Ich finde meine Träume nicht mehr. Auch wenn ich in meiner betäubten Kopfschale krame wie in einer durcheinander geratenen Handtasche. Ich muss sie verloren haben. Oder sie sind mir entfallen. Als hätte mein Gehirn ein Art Klospülung betätigt und alles Feste und Überflüssige durch den synaptischen Abfluss gejagt.

Ich frage mich, wo die ganzen Ideen und Flausen geblieben sind? Kann man die ausscheiden? Über Haut und After? Oder abhusten? Nur ein dünnes Rinnsal von ein paar Erinnerungen an den Tag vor der Nacht ist zurückgeblieben.

Nichts besonderes: Einkauf, Fahrrad gefahren, Kopfsteinpflaster, Hupen, dumpfer Krach, Geschrei, ein Geräusch berstender Knochen. Stille.

Seit dem Erwachen sieht die Welt anders aus: aufgeräumter, klarer, minimal. Der Verband um meinen Kopf scheint alles zusammenzuhalten. (Ich danke Dir, Verband.) Nur zum Schlafen ist er nicht hilfreich, denn er kratzt fürchterlich. Das wird wahrscheinlich der Schorf von dem geronnenen Blut meiner Kopfwunde sein. Auf dem rasierten Schädel sieht es aus, als würde mir ein Mittelgebirge daraus wachsen. Ich konnte es beim Verbandswechsel kurz in dem Spiegel an meinem Bett sehen. (Das Bild flackert vor meinem Auge auf wie ein glimmendes Feuer, in das Benzin gegossen wird.)

Ich würde mich gern jucken, aber das geht nicht. Seit dem Unfall kann ich meine Arme nicht mehr spüren. Genauso wie alle anderen Gliedmaßen unterhalb meines vierten Halswirbels. (Ich bin nicht abergläubisch, aber diese Zahl habe ich mir gemerkt.)

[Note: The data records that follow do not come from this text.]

-- ==== Sys2Proof/Laws/Frames.lean ====
section
/-!
SUPPORT. The frame of each shared operation: the fields of the state that it leaves as they were.
-/

namespace Sys2Proof.Machine

variable (s : State)

/-! ## setStarted -/

@[simp] theorem setStarted_powered (cause : StartedCause) (done : Bool) : (setStarted cause done s).powered = s.powered := by
  simp [setStarted]
@[simp] theorem setStarted_timeBase (cause : StartedCause) (done : Bool) : (setStarted cause done s).timeBase = s.timeBase := by
  simp [setStarted]
@[simp] theorem setStarted_pool (cause : StartedCause) (done : Bool) : (setStarted cause done s).pool = s.pool := by
  simp [setStarted]
@[simp] theorem setStarted_meters (cause : StartedCause) (done : Bool) : (setStarted cause done s).meters = s.meters := by
  simp [setStarted]
@[simp] theorem setStarted_silentList (cause : StartedCause) (done : Bool) : (setStarted cause done s).silentList = s.silentList := by
  simp [setStarted]
@[simp] theorem setStarted_retireList (cause : StartedCause) (done : Bool) : (setStarted cause done s).retireList = s.retireList := by
  simp [setStarted]
@[simp] theorem setStarted_branches (cause : StartedCause) (done : Bool) : (setStarted cause done s).branches = s.branches := by
  simp [setStarted]
@[simp] theorem setStarted_urgencyMap (cause : StartedCause) (done : Bool) : (setStarted cause done s).urgencyMap = s.urgencyMap := by
  simp [setStarted]
@[simp] theorem setStarted_arbiter (cause : StartedCause) (done : Bool) : (setStarted cause done s).arbiter = s.arbiter := by
  simp [setStarted]
@[simp] theorem setStarted_engine (cause : StartedCause) (done : Bool) : (setStarted cause done s).engine = s.engine := by
  simp [setStarted]
@[simp] theorem setStarted_list (cause : StartedCause) (done : Bool) : (setStarted cause done s).list = s.list := by
  simp [setStarted]
@[simp] theorem setStarted_stock (cause : StartedCause) (done : Bool) : (setStarted cause done s).stock = s.stock := by
  simp [setStarted]
@[simp] theorem setStarted_periods (cause : StartedCause) (done : Bool) : (setStarted cause done s).periods = s.periods := by
  simp [setStarted]
@[simp] theorem setStarted_monitor (cause : StartedCause) (done : Bool) : (setStarted cause done s).monitor = s.monitor := by
  simp [setStarted]
@[simp] theorem setStarted_operations (cause : StartedCause) (done : Bool) : (setStarted cause done s).operations = s.operations := by
  simp [setStarted]
@[simp] theorem setStarted_audit (cause : StartedCause) (done : Bool) : (setStarted cause done s).audit = s.audit := by
  simp [setStarted]
@[simp] theorem setStarted_pending (cause : StartedCause) (done : Bool) : (setStarted cause done s).pending = s.pending := by
  simp [setStarted]

/-! ## setPoolCondition -/

@[simp] theorem setPoolCondition_powered (c : PoolCondition) : (setPoolCondition c s).powered = s.powered := by
  unfold setPoolCondition; dsimp only; (repeat' split) <;> simp
@[simp] theorem setPoolCondition_timeBase (c : PoolCondition) : (setPoolCondition c s).timeBase = s.timeBase := by
  unfold setPoolCondition; dsimp only; (repeat' split) <;> simp
@[simp] theorem setPoolCondition_meters (c : PoolCondition) : (setPoolCondition c s).meters = s.meters := by
  unfold setPoolCondition; dsimp only; (repeat' split) <;> simp
@[simp] theorem setPoolCondition_silentList (c : PoolCondition) : (setPoolCondition c s).silentList = s.silentList := by
  unfold setPoolCondition; dsimp only; (repeat' split) <;> simp
@[simp] theorem setPoolCondition_retireList (c : PoolCondition) : (setPoolCondition c s).retireList = s.retireList := by
  unfold setPoolCondition; dsimp only; (repeat' split) <;> simp
@[simp] theorem setPoolCondition_branches (c : PoolCondition) : (setPoolCondition c s).branches = s.branches := by
  unfold setPoolCondition; dsimp only; (repeat' split) <;> simp
@[simp] theorem setPoolCondition_urgencyMap (c : PoolCondition) : (setPoolCondition c s).urgencyMap = s.urgencyMap := by
  unfold setPoolCondition; dsimp only; (repeat' split) <;> simp
@[simp] theorem setPoolCondition_arbiter (c : PoolCondition) : (setPoolCondition c s).arbiter = s.arbiter := by
  unfold setPoolCondition; dsimp only; (repeat' split) <;> simp
@[simp] theorem setPoolCondition_engine (c : PoolCondition) : (setPoolCondition c s).engine = s.engine := by
  unfold setPoolCondition; dsimp only; (repeat' split) <;> simp
@[simp] theorem setPoolCondition_list (c : PoolCondition) : (setPoolCondition c s).list = s.list := by
  unfold setPoolCondition; dsimp only; (repeat' split) <;> simp
@[simp] theorem setPoolCondition_stock (c : PoolCondition) : (setPoolCondition c s).stock = s.stock := by
  unfold setPoolCondition; dsimp only; (repeat' split) <;> simp
@[simp] theorem setPoolCondition_periods (c : PoolCondition) : (setPoolCondition c s).periods = s.periods := by
  unfold setPoolCondition; dsimp only; (repeat' split) <;> simp
@[simp] theorem setPoolCondition_monitor (c : PoolCondition) : (setPoolCondition c s).monitor = s.monitor := by
  unfold setPoolCondition; dsimp only; (repeat' split) <;> simp
@[simp] theorem setPoolCondition_operations (c : PoolCondition) : (setPoolCondition c s).operations = s.operations := by
  unfold setPoolCondition; dsimp only; (repeat' split) <;> simp
@[simp] theorem setPoolCondition_audit (c : PoolCondition) : (setPoolCondition c s).audit = s.audit := by
  unfold setPoolCondition; dsimp only; (repeat' split) <;> simp
@[simp] theorem setPoolCondition_pending (c : PoolCondition) : (setPoolCondition c s).pending = s.pending := by
  unfold setPoolCondition; dsimp only; (repeat' split) <;> simp

/-! ## recheckPool -/

@[simp] theorem recheckPool_powered  : (recheckPool s).powered = s.powered := by
  unfold recheckPool; dsimp only; (repeat' split) <;> simp
@[simp] theorem recheckPool_timeBase  : (recheckPool s).timeBase = s.timeBase := by
  unfold recheckPool; dsimp only; (repeat' split) <;> simp
@[simp] theorem recheckPool_meters  : (recheckPool s).meters = s.meters := by
  unfold recheckPool; dsimp only; (repeat' split) <;> simp
@[simp] theorem recheckPool_silentList  : (recheckPool s).silentList = s.silentList := by
  unfold recheckPool; dsimp only; (repeat' split) <;> simp
@[simp] theorem recheckPool_retireList  : (recheckPool s).retireList = s.retireList := by
  unfold recheckPool; dsimp only; (repeat' split) <;> simp
@[simp] theorem recheckPool_branches  : (recheckPool s).branches = s.branches := by
  unfold recheckPool; dsimp only; (repeat' split) <;> simp
@[simp] theorem recheckPool_urgencyMap  : (recheckPool s).urgencyMap = s.urgencyMap := by
  unfold recheckPool; dsimp only; (repeat' split) <;> simp
@[simp] theorem recheckPool_arbiter  : (recheckPool s).arbiter = s.arbiter := by
  unfold recheckPool; dsimp only; (repeat' split) <;> simp
@[simp] theorem recheckPool_engine  : (recheckPool s).engine = s.engine := by
  unfold recheckPool; dsimp only; (repeat' split) <;> simp
@[simp] theorem recheckPool_list  : (recheckPool s).list = s.list := by
  unfold recheckPool; dsimp only; (repeat' split) <;> simp
@[simp] theorem recheckPool_stock  : (recheckPool s).stock = s.stock := by
  unfold recheckPool; dsimp only; (repeat' split) <;> simp
@[simp] theorem recheckPool_periods  : (recheckPool s).periods = s.periods := by
  unfold recheckPool; dsimp only; (repeat' split) <;> simp
@[simp] theorem recheckPool_monitor  : (recheckPool s).monitor = s.monitor := by
  unfold recheckPool; dsimp only; (repeat' split) <;> simp
@[simp] theorem recheckPool_operations  : (recheckPool s).operations = s.operations := by
  unfold recheckPool; dsimp only; (repeat' split) <;> simp
@[simp] theorem recheckPool_audit  : (recheckPool s).audit = s.audit := by
  unfold recheckPool; dsimp only; (repeat' split) <;> simp
@[simp] theorem recheckPool_pending  : (recheckPool s).pending = s.pending := by
  unfold recheckPool; dsimp only; (repeat' split) <;> simp

/-! ## changePool -/

@[simp] theorem changePool_powered (x : Pool) (hit : Bool) : (changePool x hit s).powered = s.powered := by
  simp [changePool]
@[simp] theorem changePool_timeBase (x : Pool) (hit : Bool) : (changePool x hit s).timeBase = s.timeBase := by
  simp [changePool]
@[simp] theorem changePool_meters (x : Pool) (hit : Bool) : (changePool x hit s).meters = s.meters := by
  simp [changePool]
@[simp] theorem changePool_silentList (x : Pool) (hit : Bool) : (changePool x hit s).silentList = s.silentList := by
  simp [changePool]
@[simp] theorem changePool_retireList (x : Pool) (hit : Bool) : (changePool x hit s).retireList = s.retireList := by
  simp [changePool]
@[simp] theorem changePool_branches (x : Pool) (hit : Bool) : (changePool x hit s).branches = s.branches := by
  simp [changePool]
@[simp] theorem changePool_urgencyMap (x : Pool) (hit : Bool) : (changePool x hit s).urgencyMap = s.urgencyMap := by
  simp [changePool]
@[simp] theorem changePool_arbiter (x : Pool) (hit : Bool) : (changePool x hit s).arbiter = s.arbiter := by
  simp [changePool]
@[simp] theorem changePool_engine (x : Pool) (hit : Bool) : (changePool x hit s).engine = s.engine := by
  simp [changePool]
@[simp] theorem changePool_list (x : Pool) (hit : Bool) : (changePool x hit s).list = s.list := by
  simp [changePool]
@[simp] theorem changePool_stock (x : Pool) (hit : Bool) : (changePool x hit s).stock = s.stock := by
  simp [changePool]
@[simp] theorem changePool_monitor (x : Pool) (hit : Bool) : (changePool x hit s).monitor = s.monitor := by
  simp [changePool]
@[simp] theorem changePool_operations (x : Pool) (hit : Bool) : (changePool x hit s).operations = s.operations := by
  simp [changePool]
@[simp] theorem changePool_audit (x : Pool) (hit : Bool) : (changePool x hit s).audit = s.audit := by
  simp [changePool]
@[simp] theorem changePool_pending (x : Pool) (hit : Bool) : (changePool x hit s).pending = s.pending := by
  simp [changePool]

/-! ## poolDeposit -/

@[simp] theorem poolDeposit_powered (n : Nat) (v : Word32) : (poolDeposit n v s).powered = s.powered := by
  simp [poolDeposit]
@[simp] theorem poolDeposit_timeBase (n : Nat) (v : Word32) : (poolDeposit n v s).timeBase = s.timeBase := by
  simp [poolDeposit]
@[simp] theorem poolDeposit_meters (n : Nat) (v : Word32) : (poolDeposit n v s).meters = s.meters := by
  simp [poolDeposit]
@[simp] theorem poolDeposit_silentList (n : Nat) (v : Word32) : (poolDeposit n v s).silentList = s.silentList := by
  simp [poolDeposit]
@[simp] theorem poolDeposit_retireList (n : Nat) (v : Word32) : (poolDeposit n v s).retireList = s.retireList := by
  simp [poolDeposit]
@[simp] theorem poolDeposit_branches (n : Nat) (v : Word32) : (poolDeposit n v s).branches = s.branches := by
  simp [poolDeposit]
@[simp] theorem poolDeposit_urgencyMap (n : Nat) (v : Word32) : (poolDeposit n v s).urgencyMap = s.urgencyMap := by
  simp [poolDeposit]
@[simp] theorem poolDeposit_arbiter (n : Nat) (v : Word32) : (poolDeposit n v s).arbiter = s.arbiter := by
  simp [poolDeposit]
@[simp] theorem poolDeposit_engine (n : Nat) (v : Word32) : (poolDeposit n v s).engine = s.engine := by
  simp [poolDeposit]
@[simp] theorem poolDeposit_list (n : Nat) (v : Word32) : (poolDeposit n v s).list = s.list := by
  simp [poolDeposit]
@[simp] theorem poolDeposit_stock (n : Nat) (v : Word32) : (poolDeposit n v s).stock = s.stock := by
  simp [poolDeposit]
@[simp] theorem poolDeposit_monitor (n : Nat) (v : Word32) : (poolDeposit n v s).monitor = s.monitor := by
  simp [poolDeposit]
@[simp] theorem poolDeposit_operations (n : Nat) (v : Word32) : (poolDeposit n v s).operations = s.operations := by
  simp [poolDeposit]
@[simp] theorem poolDeposit_audit (n : Nat) (v : Word32) : (poolDeposit n v s).audit = s.audit := by
  simp [poolDeposit]
@[simp] theorem poolDeposit_pending (n : Nat) (v : Word32) : (poolDeposit n v s).pending = s.pending := by
  simp [poolDeposit]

Bei dem Gedanken an die vom Chefarzt nüchtern vorgetragene Diagnose wird mir schwindlig. (Zum Glück liege ich schon, ha ha.) Er sah dabei so geschäftsmäßig aus, als wolle er mir gerade eine Waschmaschine verkaufen oder ein Zeitungsabo.

Ich kann mich nicht erinnern, etwas gegessen zu haben, denn wenn ich jetzt kotzen müsste, wäre das lebensgefährlich.

Aber für welches Leben?

Die Nachtlampen des Krankenzimmers scheinen sich zu drehen und ich verliere wohl das Bewusstsein. Mal wieder.

 

00:17

Ich finde meine Träume nicht mehr.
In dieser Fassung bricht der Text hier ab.